31-Oct 12:36 baculasrv-sd JobId 10967: 3304 Issuing autochanger "load slot 12, drive 1" command.
31-Oct 12:36 baculasrv-sd JobId 10967: 3305 Autochanger "load slot 12, drive 1", status is OK.
31-Oct 12:36 baculasrv-sd JobId 10967: Recycled volume "346AAJL6" on device "IBM_TS3200_2_drive1" (/dev/nst0), all previous data lost.
31-Oct 12:36 baculasrv-dir JobId 10967: Max Volume jobs=1 exceeded. Marking Volume "346AAJL6" as Used.
31-Oct 23:25 baculasrv-sd JobId 10967: End of Volume "346AAJL6" at 2555:8545 on device "IBM_TS3200_2_drive1" (/dev/nst0). Write of 64512 bytes got -1.
31-Oct 23:25 baculasrv-sd JobId 10967: Re-read of last block succeeded.

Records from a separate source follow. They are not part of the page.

/-- Flags of a descriptor (R80). -/
def Desc.scaled (d : Desc) : Bool := bitOf d.flags 0
def Desc.writable (d : Desc) : Bool := bitOf d.flags 1
def Desc.image (d : Desc) : Bool := bitOf d.flags 2

/-! ### Instruction layouts (R77, R263, R265) -/

/-- How a task uses an operand field. -/
structure Role where
  /-- 0 to 3 for DESC_A to DESC_D, 4 and up for the extension fields in their order. -/
  field : Nat
  read : Bool
  write : Bool
  opt : Bool
  /-- A weight operand of the array (R542). -/
  weight : Bool
  deriving DecidableEq, Repr

/-- Roles in short. -/
def rd_ (f : Nat) : Role := ⟨f, true, false, false, false⟩
def wr_ (f : Nat) : Role := ⟨f, false, true, false, false⟩
def rw_ (f : Nat) : Role := ⟨f, true, true, false, false⟩
def ro_ (f : Nat) : Role := ⟨f, true, false, true, false⟩
def wo_ (f : Nat) : Role := ⟨f, false, true, true, false⟩
def wt_ (f : Nat) : Role := ⟨f, true, false, false, true⟩

/-- The layout of one instruction form: NEXT, the listed bits of IMM and of each extension word other than
descriptor fields, the extension words' descriptor fields by word and lowest bit, and the operands' roles. -/
structure Layout where
  next : Nat
  imm : List (Nat × Nat)
  ext : List (Nat × Nat × Nat)
  descs : List (Nat × Nat)
  roles : List Role
  deriving DecidableEq, Repr

/-- The layout of an opcode and form; none when R263 lists no such form. -/
def layout (op form : Nat) : Option Layout :=
  let remote : List (Nat × Nat) := [(13, 0), (18, 16), (19, 19)]
  match op, form with
  | 0x01, 0 => some ⟨0, [(2, 0)], [], [], []⟩
  | 0x02, 0 => some ⟨1, [(10, 0), (47, 20)], [(1, 63, 0)], [], []⟩
  | 0x03, 0 => some ⟨0, [(10, 0), (47, 16)], [], [], []⟩
  | 0x04, 0 => some ⟨0, [(4, 0)], [], [], []⟩
  | 0x05, 0 => some ⟨0, [(4, 0)], [], [], []⟩
  | 0x10, 0 => some ⟨1, [(19, 0)], [(1, 31, 0)], [], [rd_ 0, wr_ 1, wr_ 2, ro_ 3]⟩
  | 0x11, 0 => some ⟨1, [(27, 0)], [], [(1, 0), (1, 12)], [rd_ 0, wr_ 1, wr_ 2, wr_ 3, ro_ 4, wo_ 5]⟩
  | 0x11, 1 => some ⟨2, [(33, 0)], [(2, 115, 84)],
      [(1, 0), (1, 12), (2, 0), (2, 12), (2, 24), (2, 36), (2, 48), (2, 60), (2, 72)],
      [rd_ 0, wr_ 1, wr_ 2, wr_ 3, ro_ 4, wo_ 5, rd_ 6, rd_ 7, wo_ 8, wr_ 9, wr_ 10, wr_ 11, wr_ 12]⟩
  | 0x12, 0 => some ⟨1, [(2, 0)], [], [(1, 0)], [rd_ 0, rd_ 1, rd_ 2, wr_ 3, ro_ 4]⟩
  | 0x13, 0 => some ⟨1, [(12, 0)], [], [(1, 0), (1, 12)], [rd_ 0, rd_ 1, rd_ 2, wr_ 3, ro_ 4, wr_ 5]⟩
  | 0x13, 1 => some ⟨1, [(18, 0)], [], [(1, 0), (1, 12), (1, 24), (1, 36), (1, 48)],
      [rd_ 0, rd_ 1, rd_ 2, wr_ 3, ro_ 4, wr_ 5, wr_ 6, rd_ 7, rd_ 8]⟩
  | 0x20, 0 => some ⟨0, [(3, 0)], [], [], [rd_ 0, wt_ 1, wr_ 2, ro_ 3]⟩
  | 0x20, 1 => some ⟨1, [(3, 0)], [(1, 11, 0)], [(1, 12)], [rd_ 0, wt_ 1, wr_ 2, ro_ 3, rw_ 4]⟩
  | 0x20, 2 => some ⟨1, [(3, 0)], [(1, 11, 0)], [(1, 12)], [rd_ 0, wt_ 1, wr_ 2, ro_ 3, rw_ 4]⟩
  | 0x20, 3 => some ⟨1, [(3, 0)], [(1, 11, 0)], [], [rd_ 0, wt_ 1, wr_ 2, ro_ 3]⟩
  | 0x21, f => if f ≤ 1 then some ⟨1, [(21, 0)], [],
      [(1, 0), (1, 12), (1, 24), (1, 36), (1, 48), (1, 60), (1, 72), (1, 84)],
      [rd_ 0, rd_ 1, wt_ 2, wt_ 3, wr_ 4, rd_ 5, wr_ 6, ro_ 7, ro_ 8, ro_ 9, wo_ 10, ro_ 11]⟩ else none
  | 0x22, 0 => some ⟨1, [(7, 0)], [], [(1, 0)], [rd_ 0, ro_ 1, ro_ 2, wr_ 3, ro_ 4]⟩
  | 0x22, 1 => some ⟨3, [(7, 0)], [(2, 127, 0), (3, 63, 0)], [(1, 0)], [rd_ 0, ro_ 1, ro_ 2, wr_ 3, ro_ 4]⟩
  | 0x23, 0 => some ⟨0, [(2, 0)], [], [], [rd_ 0, wr_ 1, wr_ 2, wo_ 3]⟩
  | 0x23, 1 => some ⟨0, [(2, 0)], [], [], [rd_ 0, rd_ 1, wr_ 2, wo_ 3]⟩
  | 0x24, 0 => some ⟨0, [(1, 0), (13, 8)], [], [], [wt_ 0, wr_ 1, ro_ 2]⟩
  | 0x30, 0 => some ⟨0, [], [], [], [rd_ 0, wr_ 1]⟩
  | 0x31, 0 => some ⟨1, [(7, 0), (47, 16)], [(1, 31, 0)], [], []⟩
  | 0x40, 0 => some ⟨1, remote, [(1, 63, 0)], [], [wr_ 0]⟩
  | 0x41, 0 => some ⟨1, remote ++ [(20, 20)], [(1, 63, 0)], [], [rd_ 0]⟩
  | 0x42, 0 => some ⟨0, [(18, 16), (19, 19)], [], [], [rd_ 0, rd_ 1, wr_ 2]⟩
  | 0x43, 0 => some ⟨2, remote ++ [(27, 24), (28, 28)], [(1, 63, 0), (2, 127, 0)], [], [wr_ 0]⟩
  | 0x44, 0 => some ⟨1, remote ++ [(20, 20), (27, 24)], [(1, 63, 0)], [], [rd_ 0]⟩
  | 0x50, 0 => some ⟨0, [(35, 0)], [], [], [ro_ 0, wo_ 1]⟩
  | _, _ => none

/-- The index that a descriptor field of the slot holds: DESC_A to DESC_D at 84, 72, 60 and 48, or an extension
field. -/
def fieldIndex (word : BitVec 128) (ext : List (BitVec 128)) (descs : List (Nat × Nat)) (field : Nat) : Nat :=
  if field < 4 then getBits word.toNat (95 - 12 * field) (84 - 12 * field)
  else match descs[field - 4]? with
    | some (w, lo) => getBits (ext.getD (w - 1) 0).toNat (lo + 11) lo
    | none => 0
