-- ==== Sys2Proof/Machine/Journal.lean ====
section
/-! DEFINITION. The journal (R95 to R104, R543): entries and their chain, segments, completion fields and NOTE
entries, event entries and the reserve, and the actions that wait for an event entry. -/

namespace Sys2Proof.Machine

open Sys2Proof

/-- Entries that the ring holds, and those still free (R103). -/
def State.journalSize (s : State) : Nat := 2 ^ s.reg regCmdJournalLog2
def State.journalFree (s : State) : Nat := s.journalSize - (s.reg regCmdJournalHead - s.reg regCmdJournalTail)

/-- Address of the entry of a SEQ. -/
def State.entryAddr (s : State) (q : Nat) : Nat := s.reg regCmdJournalBase + 128 * (q % s.journalSize)

/-- CMD_JOURNAL_CHAIN as a number. -/
def State.chain (s : State) : Nat := s.reg (regCmdJournalChain 0) + s.reg (regCmdJournalChain 1) * 2 ^ 64

/-- The slot of the oldest closed segment that awaits its signature is free: its index lies less than CMD_JSIG_COUNT
above CMD_JSIG_TAIL (R101). -/
def State.jsigFree (s : State) : Bool :=
  match s.journal.signing with
  | g :: _ => decide (g.index - s.reg regCmdJsigTail < s.reg regCmdJsigCount)
  | [] => true

/-- The signature being made, or, while the engine is free, the one of the highest priority that is asked for (R481). -/
def State.signerNow (s : State) : Option Signer :=
  match s.sec.signer with
  | some x => some x
  | none =>
    if !s.journal.signing.isEmpty && s.jsigFree then some .segment
    else if !s.rru.unsigned.isEmpty || s.rru.trig.any (·.signing) then some .trig
    else if s.sec.attest.isSome then some .attest
    else none

/-- A free signing engine takes up its next signature, which nothing interrupts (R481). -/
def State.startSigning (s : State) : State := { s with sec := { s.sec with signer := s.signerNow } }

/-- A signature has been made, and the engine takes up the next. -/
def State.nextSigning (s : State) : State := { s with sec := { s.sec with signer := none } }.startSigning

/-- Closed segments that await their signature stop acceptance when there are two (R481). -/
def State.updateBacklog (s : State) : State :=
  let b := decide (2 ≤ s.journal.signing.length)
  let s1 := s.setBit regSecStatus 6 b
  if b && !s.bit regSecStatus 6 then s1.irq 68 else s1

/-- The open segment closes (R100, R101); no segment is empty. -/
def State.closeSegment (s : State) (cause : Nat) : State :=
  if s.journal.count = 0 then s
  else
    let last := s.reg regCmdJournalHead - 1
    let bytes := (List.range s.journal.count).flatMap fun i => s.rdBytes (s.entryAddr (s.journal.firstSeq + i)) 128
    let seg : Segment := { index := s.reg regCmdJsigHead, firstSeq := s.journal.firstSeq, lastSeq := last, lastChain := BitVec.ofNat 128 s.chain,
                           predChain := s.journal.predChain, time := s.time, digest := shake256 32 bytes,
                           cause := cause }
    let s1 := { s with journal := { s.journal with count := 0, signing := s.journal.signing ++ [seg] } }
    ((s1.setReg regCmdJournalClosed (last + 1)).addReg regCmdJsigHead 1).startSigning.updateBacklog

/-- Acceptance stops while fewer than 4,160 entries are free, and the segment closes when it stops (R100, R103). -/
def State.updateFull (s : State) : State :=
  let full := decide (s.journalFree < 4160)
  let was := s.bit regCmdStatus 3
  let s1 := s.setBit regCmdStatus 3 full
  if full && !was then (s1.irq 66).closeSegment 4
  else if full then s1
  else { s1 with journal := { s1.journal with reserveUsed := 0 } }

/-- One entry written at CMD_JOURNAL_HEAD: its bytes 0 to 47 and 64 to 127 given, its chain computed, the segment
counted (R96, R98, R100, R431). -/
def State.writeEntry (s : State) (head48 tail64 : List Byte) : State :=
  let q := s.reg regCmdJournalHead
  let pred := s.chain
  let chain := shake256 16 (leBytes 16 pred ++ head48)
  let s1 := s.putBytes (s.entryAddr q) (head48 ++ chain ++ padTo 64 tail64)
  let c := leNat chain
  let s2 := (s1.setReg regCmdJournalHead (q + 1)).setReg (regCmdJournalChain 0) (c % 2 ^ 64)
  let s3 := (s2.setReg (regCmdJournalChain 1) (c / 2 ^ 64)).setReg regRruLastSeq q
  let s4 := (s3.setReg (regRruLastChain 0) (c % 2 ^ 64)).setReg (regRruLastChain 1) (c / 2 ^ 64)
  let j := s4.journal
  let j1 := if j.count = 0 then { j with count := 1, firstSeq := q, firstTime := s.time, predChain := BitVec.ofNat 128 pred }
            else { j with count := j.count + 1 }
  let s5 := { s4 with journal := j1 }
  (if j1.count ≥ 65536 then s5.closeSegment 1 else s5).updateFull

/-- Bytes 0 to 47 of an entry (R95). -/
def entryHead (q kind stream opcode formNext ring time : Nat) (digest : List Byte) (job : Nat) : List Byte :=
  leBytes 8 q ++ leBytes 1 kind ++ leBytes 1 stream ++ leBytes 1 opcode ++ leBytes 1 formNext ++ leBytes 4 ring
    ++ leBytes 8 time ++ padTo 16 (digest.take 16) ++ leBytes 4 job ++ leBytes 4 0

/-- The digest of a task: task word, extension words, and descriptors in the order of their fields (R97). -/
def taskDigest (word : BitVec 128) (ext : List (BitVec 128)) (ops : List Operand) : List Byte :=
  shake256 16 (leBytes 16 word.toNat ++ ext.flatMap (fun e => leBytes 16 e.toNat) ++ ops.flatMap (·.desc.bytes))

/-- FORM_NEXT of R95. -/
def formNext (word : BitVec 128) : Nat := 16 * wordForm word + wordNext word

/-- The status word of an outcome (R93). -/
def statusOf (outcome : Nat) : Nat := outcome * 2 ^ 12

/-- Bytes 64 to 95 of an entry (R95). -/
def completionBytes (issue complete outcome err detail engineNs : Nat) : List Byte :=
  leBytes 8 issue ++ leBytes 8 complete ++ leBytes 2 (statusOf outcome) ++ leBytes 2 err ++ leBytes 4 detail
    ++ leBytes 8 engineNs

/-- A TASK entry (R95, R96). -/
def State.taskEntry (s : State) (t : Task) : State :=
  s.writeEntry (entryHead (s.reg regCmdJournalHead) 0 t.stream t.opcode (formNext t.word) t.ring s.time
    (taskDigest t.word t.ext t.ops) t.job) []

/-- A REFUSED entry, with its completion fields (R85, R96). -/
def State.refusedEntry (s : State) (t : Task) (err : Nat) : State :=
  s.writeEntry (entryHead (s.reg regCmdJournalHead) 1 t.stream t.opcode (formNext t.word) t.ring s.time
    (taskDigest t.word t.ext t.ops) t.job) (completionBytes 0 0 3 err 0 0)

/-- The segment of a SEQ is still open. -/
def State.entryOpen (s : State) (q : Nat) : Bool := decide (s.reg regCmdJournalClosed ≤ q)

/-- ISSUE_TIME in place, while the segment is open (R96). -/
def State.issueEntry (s : State) (t : Task) : State :=
  if s.entryOpen t.seq then s.putBytes (s.entryAddr t.seq + 64) (leBytes 8 t.issueTime) else s

/-- The completion fields of a task, in place or in a NOTE entry (R96, R102). -/
def State.completeEntry (s : State) (t : Task) : State :=
  let c := completionBytes t.issueTime s.time t.outcome t.err t.detail t.engineNs
  if s.entryOpen t.seq then s.putBytes (s.entryAddr t.seq + 64) c
  else
    let s1 := s.writeEntry (entryHead (s.reg regCmdJournalHead) 2 t.stream t.opcode (formNext t.word) t.ring s.time
      (taskDigest t.word t.ext t.ops) t.job) (c ++ leBytes 8 t.seq)
    s1

/-- Event codes (R99). -/
abbrev evOpen : Nat := 0x01
abbrev evResume : Nat := 0x02
abbrev evEpoch : Nat := 0x03
abbrev evStreamResumed : Nat := 0x04
abbrev evQuench : Nat := 0x05
abbrev evPrepared : Nat := 0x10
abbrev evCommitted : Nat := 0x11

/-- An event entry other than QUENCH can be written now (R104, R543). -/
def State.eventFits (s : State) : Bool :=
  s.journal.opened && !(s.bit regCmdStatus 3 && decide (63 ≤ s.journal.reserveUsed))

/-- An event entry (R99), counted against the reserve while acceptance is stopped (R103). -/
def State.event (s : State) (code arg : Nat) (digest : List Byte) : State :=
  let s1 := if s.bit regCmdStatus 3 && code != evQuench then
      { s with journal := { s.journal with reserveUsed := s.journal.reserveUsed + 1 } } else s
  s1.writeEntry (entryHead (s1.reg regCmdJournalHead) 3 0 code 0 arg s1.time digest 0) []

/-! ### The RESUME entry (R99, R109) -/

/-- The offsets of a register row, ascending within the row. -/
def RegRow.offsets (r : RegRow) : List Nat :=
  (List.range r.count2).flatMap fun g => (List.range r.count).map fun i => r.base + g * r.stride2 + i * r.stride

/-- The words of every register that holds a WH field of function `f`, in ascending address, with their widths in
bytes. The words of a 256-bit COL_GROUP register are all taken; group 0 has no register (R395). -/
def whWords (v : Variant) (f : Nat) : List (Nat × Nat) :=
  let rows := regTable.filter fun r => r.owner == f && (r.wh != 0 || r.base == regColGroup 0
    || r.base == regGlbPartition)
  let none_ (o : Nat) : Bool := absentOff v o || decide (regColGroup 0 ≤ o ∧ o < regColGroup 0 + 32)
  let ws := rows.flatMap fun r => (r.offsets.filter fun o => !none_ o).map fun o => (o, r.width / 8)
  ws.mergeSort fun a b => decide (a.1 ≤ b.1)

/-- Every word of the DIGEST of a RESUME entry. -/
def State.whBytes (s : State) (f : Nat) : List Byte := (whWords s.variant f).flatMap fun w => leBytes w.2 (s.reg w.1)

/-- The RESUME event entry of a function (R109). -/
def State.resumeEntry (s : State) (f : Nat) : State := s.event evResume f (shake256 16 (s.whBytes f))

/-- The OPEN event entry (R465, R477). -/
def State.openEntry (s : State) : State :=
  let fw := (List.range 4).flatMap fun i => leBytes 8 (s.reg (regSecFwDigest i))
  let pk := (List.range 8).flatMap fun i => leBytes 8 (s.reg (regSecIdentityPk i))
  s.event evOpen (s.reg regRruResets) (shake256 16 (fw ++ pk))

/-- The EPOCH event entry (R99). -/
def State.epochEntry (s : State) (v : Nat) : State :=
  s.event evEpoch v (shake256 16 ((List.range 64).flatMap fun n => leBytes 4 (s.reg (regCmdStrmHead n))))

/-- An action put behind the others that wait for their event entry (R104, R543). -/
def State.wait (s : State) (w : Waiting) : State :=
  { s with journal := { s.journal with waiting := s.journal.waiting ++ [w] } }

/-- CMD_STRM_STATUS(n) as it reads: IDLE follows from the counters (R105). -/
def State.strmStatus (s : State) (n : Nat) : Nat :=
  let h := s.reg (regCmdStrmHead n)
  let idle := h == s.reg (regCmdStrmTail n) % 2 ^ 32 && s.reg (regCmdStrmRetire n) == h
  s.reg (regCmdStrmStatus n) / 2 * 2 + b2n idle

/-- A streaming status bit set: FAULT, BAD_DOORBELL or STALE_DOORBELL, with its interrupt (R500). -/
def State.streamFlag (s : State) (n i : Nat) : State := (s.setBit (regCmdStrmStatus n) i true).irq 73

end Sys2Proof.Machine
end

31-Oct 23:25 baculasrv-sd JobId 10967: End of medium on Volume "346AAJL6" Bytes=2,555,387,735,040 Blocks=39,611,044 at 31-Oct-2014 23:25.
31-Oct 23:25 baculasrv-sd JobId 10967: 3307 Issuing autochanger "unload slot 12, drive 1" command.
31-Oct 23:28 baculasrv-dir JobId 10967: Recycled volume "349AAJL6"
31-Oct 23:28 baculasrv-sd JobId 10967: 3304 Issuing autochanger "load slot 34, drive 1" command.
31-Oct 23:28 baculasrv-sd JobId 10967: 3305 Autochanger "load slot 34, drive 1", status is OK.
31-Oct 23:28 baculasrv-sd JobId 10967: Recycled volume "349AAJL6" on device "IBM_TS3200_2_drive1" (/dev/nst0), all previous data lost.
31-Oct 23:28 baculasrv-dir JobId 10967: Max Volume jobs=1 exceeded. Marking Volume "349AAJL6" as Used.
31-Oct 23:28 baculasrv-sd JobId 10967: New volume "349AAJL6" mounted on device "IBM_TS3200_2_drive1" (/dev/nst0) at 31-Oct-2014 23:28.
01-Nov 10:25 baculasrv-sd JobId 10967: End of Volume "349AAJL6" at 2541:9287 on device "IBM_TS3200_2_drive1" (/dev/nst0). Write of 64512 bytes got -1.
01-Nov 10:25 baculasrv-sd JobId 10967: Re-read of last block succeeded.
01-Nov 10:25 baculasrv-sd JobId 10967: End of medium on Volume "349AAJL6" Bytes=2,541,436,498,944 Blocks=39,394,786 at 01-Nov-2014 10:25.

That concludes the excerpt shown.